#### About this task
Could you print exactly the lines of the listing below, starting at the line that has "def execTfma (d" and ending at the line that has "let y := s.src b", and only those lines?

#### Records provided
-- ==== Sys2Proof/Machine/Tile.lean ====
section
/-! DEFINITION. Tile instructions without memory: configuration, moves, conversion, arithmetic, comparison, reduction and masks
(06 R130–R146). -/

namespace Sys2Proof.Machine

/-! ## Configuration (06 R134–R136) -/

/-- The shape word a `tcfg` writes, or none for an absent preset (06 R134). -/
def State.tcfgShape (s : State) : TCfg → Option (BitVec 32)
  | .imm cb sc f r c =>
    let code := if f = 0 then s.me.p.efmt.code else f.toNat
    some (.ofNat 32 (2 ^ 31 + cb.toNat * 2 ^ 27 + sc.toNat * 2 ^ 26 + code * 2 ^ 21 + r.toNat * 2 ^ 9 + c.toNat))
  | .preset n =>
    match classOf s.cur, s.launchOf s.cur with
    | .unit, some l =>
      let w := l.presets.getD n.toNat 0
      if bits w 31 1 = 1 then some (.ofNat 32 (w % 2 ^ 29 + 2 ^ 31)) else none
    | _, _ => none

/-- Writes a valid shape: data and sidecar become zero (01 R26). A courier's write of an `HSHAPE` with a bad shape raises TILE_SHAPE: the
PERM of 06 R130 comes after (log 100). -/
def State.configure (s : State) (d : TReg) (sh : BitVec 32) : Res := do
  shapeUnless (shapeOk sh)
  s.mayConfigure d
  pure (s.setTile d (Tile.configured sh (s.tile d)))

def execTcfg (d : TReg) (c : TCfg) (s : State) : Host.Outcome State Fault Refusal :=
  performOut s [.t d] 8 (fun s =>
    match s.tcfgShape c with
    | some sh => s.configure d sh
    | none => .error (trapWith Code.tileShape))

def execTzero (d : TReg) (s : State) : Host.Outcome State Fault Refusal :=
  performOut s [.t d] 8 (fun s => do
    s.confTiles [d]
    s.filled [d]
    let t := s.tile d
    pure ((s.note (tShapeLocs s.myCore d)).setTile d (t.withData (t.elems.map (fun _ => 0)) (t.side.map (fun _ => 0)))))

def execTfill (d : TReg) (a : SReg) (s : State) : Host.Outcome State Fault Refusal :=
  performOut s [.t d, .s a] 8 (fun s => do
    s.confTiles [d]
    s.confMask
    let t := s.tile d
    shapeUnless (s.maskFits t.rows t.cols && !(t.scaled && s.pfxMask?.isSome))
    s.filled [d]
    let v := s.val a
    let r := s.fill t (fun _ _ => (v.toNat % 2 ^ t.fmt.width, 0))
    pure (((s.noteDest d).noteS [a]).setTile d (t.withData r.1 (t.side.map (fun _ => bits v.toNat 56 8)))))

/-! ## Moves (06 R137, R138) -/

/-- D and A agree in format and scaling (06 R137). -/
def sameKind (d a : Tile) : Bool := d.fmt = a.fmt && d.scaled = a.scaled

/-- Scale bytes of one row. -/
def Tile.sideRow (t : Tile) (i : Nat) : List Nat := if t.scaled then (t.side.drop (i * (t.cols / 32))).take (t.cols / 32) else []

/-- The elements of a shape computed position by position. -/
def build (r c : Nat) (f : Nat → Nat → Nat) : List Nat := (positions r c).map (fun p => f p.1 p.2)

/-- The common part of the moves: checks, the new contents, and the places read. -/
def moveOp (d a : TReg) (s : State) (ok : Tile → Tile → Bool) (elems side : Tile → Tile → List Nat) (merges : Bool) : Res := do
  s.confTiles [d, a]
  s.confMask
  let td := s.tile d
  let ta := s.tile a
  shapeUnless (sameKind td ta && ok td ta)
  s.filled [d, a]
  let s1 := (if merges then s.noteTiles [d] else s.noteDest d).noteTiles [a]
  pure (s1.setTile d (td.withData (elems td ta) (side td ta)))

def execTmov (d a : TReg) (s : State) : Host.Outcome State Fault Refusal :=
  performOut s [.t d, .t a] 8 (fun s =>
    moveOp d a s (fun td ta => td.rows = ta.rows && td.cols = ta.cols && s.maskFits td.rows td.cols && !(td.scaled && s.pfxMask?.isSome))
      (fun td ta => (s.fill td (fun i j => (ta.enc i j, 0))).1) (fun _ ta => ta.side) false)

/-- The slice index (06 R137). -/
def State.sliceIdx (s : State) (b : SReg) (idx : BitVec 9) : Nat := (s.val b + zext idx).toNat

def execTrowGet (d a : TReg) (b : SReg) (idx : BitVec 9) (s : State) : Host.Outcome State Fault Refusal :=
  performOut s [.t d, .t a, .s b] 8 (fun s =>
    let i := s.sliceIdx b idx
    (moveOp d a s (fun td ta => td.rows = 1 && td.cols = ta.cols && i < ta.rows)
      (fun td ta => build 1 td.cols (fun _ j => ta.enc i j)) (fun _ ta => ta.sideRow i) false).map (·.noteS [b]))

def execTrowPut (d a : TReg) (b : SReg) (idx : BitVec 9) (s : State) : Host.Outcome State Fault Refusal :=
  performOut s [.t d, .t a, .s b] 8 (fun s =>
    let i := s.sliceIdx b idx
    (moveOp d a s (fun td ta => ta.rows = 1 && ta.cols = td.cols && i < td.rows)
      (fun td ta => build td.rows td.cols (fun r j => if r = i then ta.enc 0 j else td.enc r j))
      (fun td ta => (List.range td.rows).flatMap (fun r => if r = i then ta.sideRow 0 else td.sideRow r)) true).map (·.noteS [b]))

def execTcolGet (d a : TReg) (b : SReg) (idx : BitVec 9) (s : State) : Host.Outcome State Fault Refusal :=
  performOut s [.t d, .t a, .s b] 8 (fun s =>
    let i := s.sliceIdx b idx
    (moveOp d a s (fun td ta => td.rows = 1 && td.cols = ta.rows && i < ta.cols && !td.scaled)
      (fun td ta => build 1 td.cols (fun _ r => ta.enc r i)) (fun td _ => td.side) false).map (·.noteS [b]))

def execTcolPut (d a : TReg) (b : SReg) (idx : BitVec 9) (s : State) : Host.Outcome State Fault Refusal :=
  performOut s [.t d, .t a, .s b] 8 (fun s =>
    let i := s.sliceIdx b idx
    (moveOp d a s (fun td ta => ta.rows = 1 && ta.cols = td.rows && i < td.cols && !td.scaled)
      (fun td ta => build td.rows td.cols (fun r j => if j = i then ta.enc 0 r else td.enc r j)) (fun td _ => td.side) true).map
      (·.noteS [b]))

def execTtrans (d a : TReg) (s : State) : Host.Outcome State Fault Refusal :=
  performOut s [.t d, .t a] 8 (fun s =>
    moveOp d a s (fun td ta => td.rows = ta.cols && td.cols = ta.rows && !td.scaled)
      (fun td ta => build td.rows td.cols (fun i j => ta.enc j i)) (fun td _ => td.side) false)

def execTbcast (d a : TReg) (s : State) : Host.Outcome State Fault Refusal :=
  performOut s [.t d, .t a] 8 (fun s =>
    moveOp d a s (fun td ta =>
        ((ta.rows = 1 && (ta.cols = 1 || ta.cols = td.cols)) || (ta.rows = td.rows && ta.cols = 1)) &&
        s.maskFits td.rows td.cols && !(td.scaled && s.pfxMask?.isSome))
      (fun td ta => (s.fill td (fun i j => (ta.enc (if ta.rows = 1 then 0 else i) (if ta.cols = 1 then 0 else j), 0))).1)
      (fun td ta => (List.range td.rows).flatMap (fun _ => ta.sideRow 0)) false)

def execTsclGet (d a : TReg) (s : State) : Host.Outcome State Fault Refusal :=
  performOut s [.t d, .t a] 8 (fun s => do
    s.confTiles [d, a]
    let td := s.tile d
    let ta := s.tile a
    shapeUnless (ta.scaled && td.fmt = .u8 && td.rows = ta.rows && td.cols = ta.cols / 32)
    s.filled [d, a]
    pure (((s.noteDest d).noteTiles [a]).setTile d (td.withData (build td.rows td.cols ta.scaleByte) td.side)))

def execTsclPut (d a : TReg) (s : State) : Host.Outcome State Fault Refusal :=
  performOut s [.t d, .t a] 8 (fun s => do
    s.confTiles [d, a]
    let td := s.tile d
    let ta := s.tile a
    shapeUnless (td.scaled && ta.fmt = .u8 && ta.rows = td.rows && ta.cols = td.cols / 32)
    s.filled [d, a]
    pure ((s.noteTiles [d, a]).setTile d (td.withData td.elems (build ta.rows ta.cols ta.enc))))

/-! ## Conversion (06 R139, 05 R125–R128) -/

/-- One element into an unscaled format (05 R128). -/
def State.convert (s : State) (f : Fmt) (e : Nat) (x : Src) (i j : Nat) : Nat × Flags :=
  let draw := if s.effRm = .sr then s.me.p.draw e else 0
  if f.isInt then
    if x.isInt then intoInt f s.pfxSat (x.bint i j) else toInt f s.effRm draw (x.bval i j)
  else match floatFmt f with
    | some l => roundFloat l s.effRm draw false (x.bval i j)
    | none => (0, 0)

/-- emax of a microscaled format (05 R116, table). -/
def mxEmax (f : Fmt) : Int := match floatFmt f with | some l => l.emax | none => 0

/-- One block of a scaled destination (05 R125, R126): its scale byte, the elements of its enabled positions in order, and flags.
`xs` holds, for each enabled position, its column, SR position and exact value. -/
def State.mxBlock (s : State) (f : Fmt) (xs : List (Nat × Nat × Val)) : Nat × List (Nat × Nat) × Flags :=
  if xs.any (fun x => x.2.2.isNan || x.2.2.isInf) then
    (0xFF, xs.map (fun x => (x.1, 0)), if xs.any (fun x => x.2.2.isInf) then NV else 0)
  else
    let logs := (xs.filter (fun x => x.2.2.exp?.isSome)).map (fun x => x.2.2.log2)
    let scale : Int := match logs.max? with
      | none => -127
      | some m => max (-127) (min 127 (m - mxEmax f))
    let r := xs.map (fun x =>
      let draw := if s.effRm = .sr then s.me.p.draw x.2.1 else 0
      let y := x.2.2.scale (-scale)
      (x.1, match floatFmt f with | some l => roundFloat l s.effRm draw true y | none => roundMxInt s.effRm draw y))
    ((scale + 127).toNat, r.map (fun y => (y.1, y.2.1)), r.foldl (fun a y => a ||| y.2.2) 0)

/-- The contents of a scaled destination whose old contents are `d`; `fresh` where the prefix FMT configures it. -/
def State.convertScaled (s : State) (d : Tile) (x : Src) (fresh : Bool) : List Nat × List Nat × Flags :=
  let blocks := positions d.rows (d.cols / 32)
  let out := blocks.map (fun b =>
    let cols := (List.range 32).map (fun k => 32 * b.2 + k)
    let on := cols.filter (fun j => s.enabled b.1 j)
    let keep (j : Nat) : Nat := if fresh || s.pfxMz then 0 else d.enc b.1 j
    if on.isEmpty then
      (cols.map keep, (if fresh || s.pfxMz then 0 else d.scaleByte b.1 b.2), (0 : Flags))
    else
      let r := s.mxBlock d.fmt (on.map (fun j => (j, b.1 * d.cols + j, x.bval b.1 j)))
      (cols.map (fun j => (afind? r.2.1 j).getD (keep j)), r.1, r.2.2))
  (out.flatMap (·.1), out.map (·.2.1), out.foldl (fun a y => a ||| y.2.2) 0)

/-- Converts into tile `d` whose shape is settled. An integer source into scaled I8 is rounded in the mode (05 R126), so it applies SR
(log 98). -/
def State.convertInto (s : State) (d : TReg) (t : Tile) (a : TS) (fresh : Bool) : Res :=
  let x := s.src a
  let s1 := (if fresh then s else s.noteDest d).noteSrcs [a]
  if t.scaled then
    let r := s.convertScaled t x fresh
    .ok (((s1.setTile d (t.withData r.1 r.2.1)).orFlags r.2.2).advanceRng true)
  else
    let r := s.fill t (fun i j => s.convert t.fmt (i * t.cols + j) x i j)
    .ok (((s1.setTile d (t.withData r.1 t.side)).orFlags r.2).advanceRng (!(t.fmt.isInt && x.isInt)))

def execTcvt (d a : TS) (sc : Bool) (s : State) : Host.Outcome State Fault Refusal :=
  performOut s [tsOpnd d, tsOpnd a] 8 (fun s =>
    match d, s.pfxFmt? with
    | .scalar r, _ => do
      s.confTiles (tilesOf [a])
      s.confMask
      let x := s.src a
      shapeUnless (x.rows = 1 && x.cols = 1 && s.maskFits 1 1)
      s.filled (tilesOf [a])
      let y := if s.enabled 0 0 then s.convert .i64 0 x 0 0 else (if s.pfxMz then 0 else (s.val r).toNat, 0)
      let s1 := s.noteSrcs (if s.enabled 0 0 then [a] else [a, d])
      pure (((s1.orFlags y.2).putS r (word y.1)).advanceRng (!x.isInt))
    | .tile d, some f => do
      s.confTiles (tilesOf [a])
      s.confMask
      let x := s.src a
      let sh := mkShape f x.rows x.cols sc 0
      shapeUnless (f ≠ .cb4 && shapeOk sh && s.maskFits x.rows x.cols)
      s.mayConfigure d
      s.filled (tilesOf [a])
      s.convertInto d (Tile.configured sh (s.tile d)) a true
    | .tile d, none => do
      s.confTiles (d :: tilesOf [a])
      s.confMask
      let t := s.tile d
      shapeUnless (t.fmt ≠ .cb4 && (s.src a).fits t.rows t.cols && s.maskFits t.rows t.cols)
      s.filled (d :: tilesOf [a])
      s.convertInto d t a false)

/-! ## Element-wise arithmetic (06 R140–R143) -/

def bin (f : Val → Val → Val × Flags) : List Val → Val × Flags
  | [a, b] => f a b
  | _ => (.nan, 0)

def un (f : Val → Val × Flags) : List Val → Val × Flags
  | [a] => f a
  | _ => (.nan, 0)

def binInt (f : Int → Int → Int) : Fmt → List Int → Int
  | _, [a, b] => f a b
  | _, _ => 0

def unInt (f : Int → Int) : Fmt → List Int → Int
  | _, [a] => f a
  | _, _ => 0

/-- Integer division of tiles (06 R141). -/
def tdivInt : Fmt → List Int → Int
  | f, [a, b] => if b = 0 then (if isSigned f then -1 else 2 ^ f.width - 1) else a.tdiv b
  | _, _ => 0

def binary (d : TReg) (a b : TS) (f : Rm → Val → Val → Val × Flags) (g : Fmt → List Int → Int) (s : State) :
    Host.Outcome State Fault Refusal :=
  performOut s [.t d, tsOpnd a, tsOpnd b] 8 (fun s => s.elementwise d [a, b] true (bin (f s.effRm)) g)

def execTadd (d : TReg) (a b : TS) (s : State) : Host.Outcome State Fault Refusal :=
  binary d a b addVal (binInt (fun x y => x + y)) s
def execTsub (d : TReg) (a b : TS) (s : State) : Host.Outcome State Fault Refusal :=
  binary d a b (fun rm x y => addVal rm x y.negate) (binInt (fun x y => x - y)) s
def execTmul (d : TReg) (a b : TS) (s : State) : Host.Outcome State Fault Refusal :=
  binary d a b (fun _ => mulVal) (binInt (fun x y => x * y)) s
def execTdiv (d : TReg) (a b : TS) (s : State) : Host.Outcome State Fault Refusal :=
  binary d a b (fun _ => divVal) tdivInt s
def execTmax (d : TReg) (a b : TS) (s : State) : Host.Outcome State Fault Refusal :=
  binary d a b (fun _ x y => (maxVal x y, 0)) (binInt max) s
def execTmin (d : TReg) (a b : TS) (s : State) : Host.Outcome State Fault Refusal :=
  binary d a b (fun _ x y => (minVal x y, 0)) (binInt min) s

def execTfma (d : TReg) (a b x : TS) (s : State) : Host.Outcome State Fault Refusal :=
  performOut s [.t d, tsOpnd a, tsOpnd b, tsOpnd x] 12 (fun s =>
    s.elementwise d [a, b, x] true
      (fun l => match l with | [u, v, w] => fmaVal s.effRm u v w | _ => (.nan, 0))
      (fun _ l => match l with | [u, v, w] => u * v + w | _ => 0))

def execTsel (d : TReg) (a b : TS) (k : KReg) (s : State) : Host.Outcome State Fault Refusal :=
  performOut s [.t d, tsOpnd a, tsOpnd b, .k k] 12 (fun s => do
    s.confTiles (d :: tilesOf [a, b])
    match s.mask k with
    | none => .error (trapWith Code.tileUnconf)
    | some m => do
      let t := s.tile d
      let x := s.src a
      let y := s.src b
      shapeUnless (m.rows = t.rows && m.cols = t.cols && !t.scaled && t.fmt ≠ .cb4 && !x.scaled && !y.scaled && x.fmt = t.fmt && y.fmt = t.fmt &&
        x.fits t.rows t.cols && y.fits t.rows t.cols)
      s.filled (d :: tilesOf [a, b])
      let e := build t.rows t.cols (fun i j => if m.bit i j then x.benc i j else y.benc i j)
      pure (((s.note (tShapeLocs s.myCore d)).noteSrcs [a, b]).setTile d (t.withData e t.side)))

#### Exercise result
def execTfma (d : TReg) (a b x : TS) (s : State) : Host.Outcome State Fault Refusal :=
  performOut s [.t d, tsOpnd a, tsOpnd b, tsOpnd x] 12 (fun s =>
    s.elementwise d [a, b, x] true
      (fun l => match l with | [u, v, w] => fmaVal s.effRm u v w | _ => (.nan, 0))
      (fun _ l => match l with | [u, v, w] => u * v + w | _ => 0))

def execTsel (d : TReg) (a b : TS) (k : KReg) (s : State) : Host.Outcome State Fault Refusal :=
  performOut s [.t d, tsOpnd a, tsOpnd b, .k k] 12 (fun s => do
    s.confTiles (d :: tilesOf [a, b])
    match s.mask k with
    | none => .error (trapWith Code.tileUnconf)
    | some m => do
      let t := s.tile d
      let x := s.src a
      let y := s.src b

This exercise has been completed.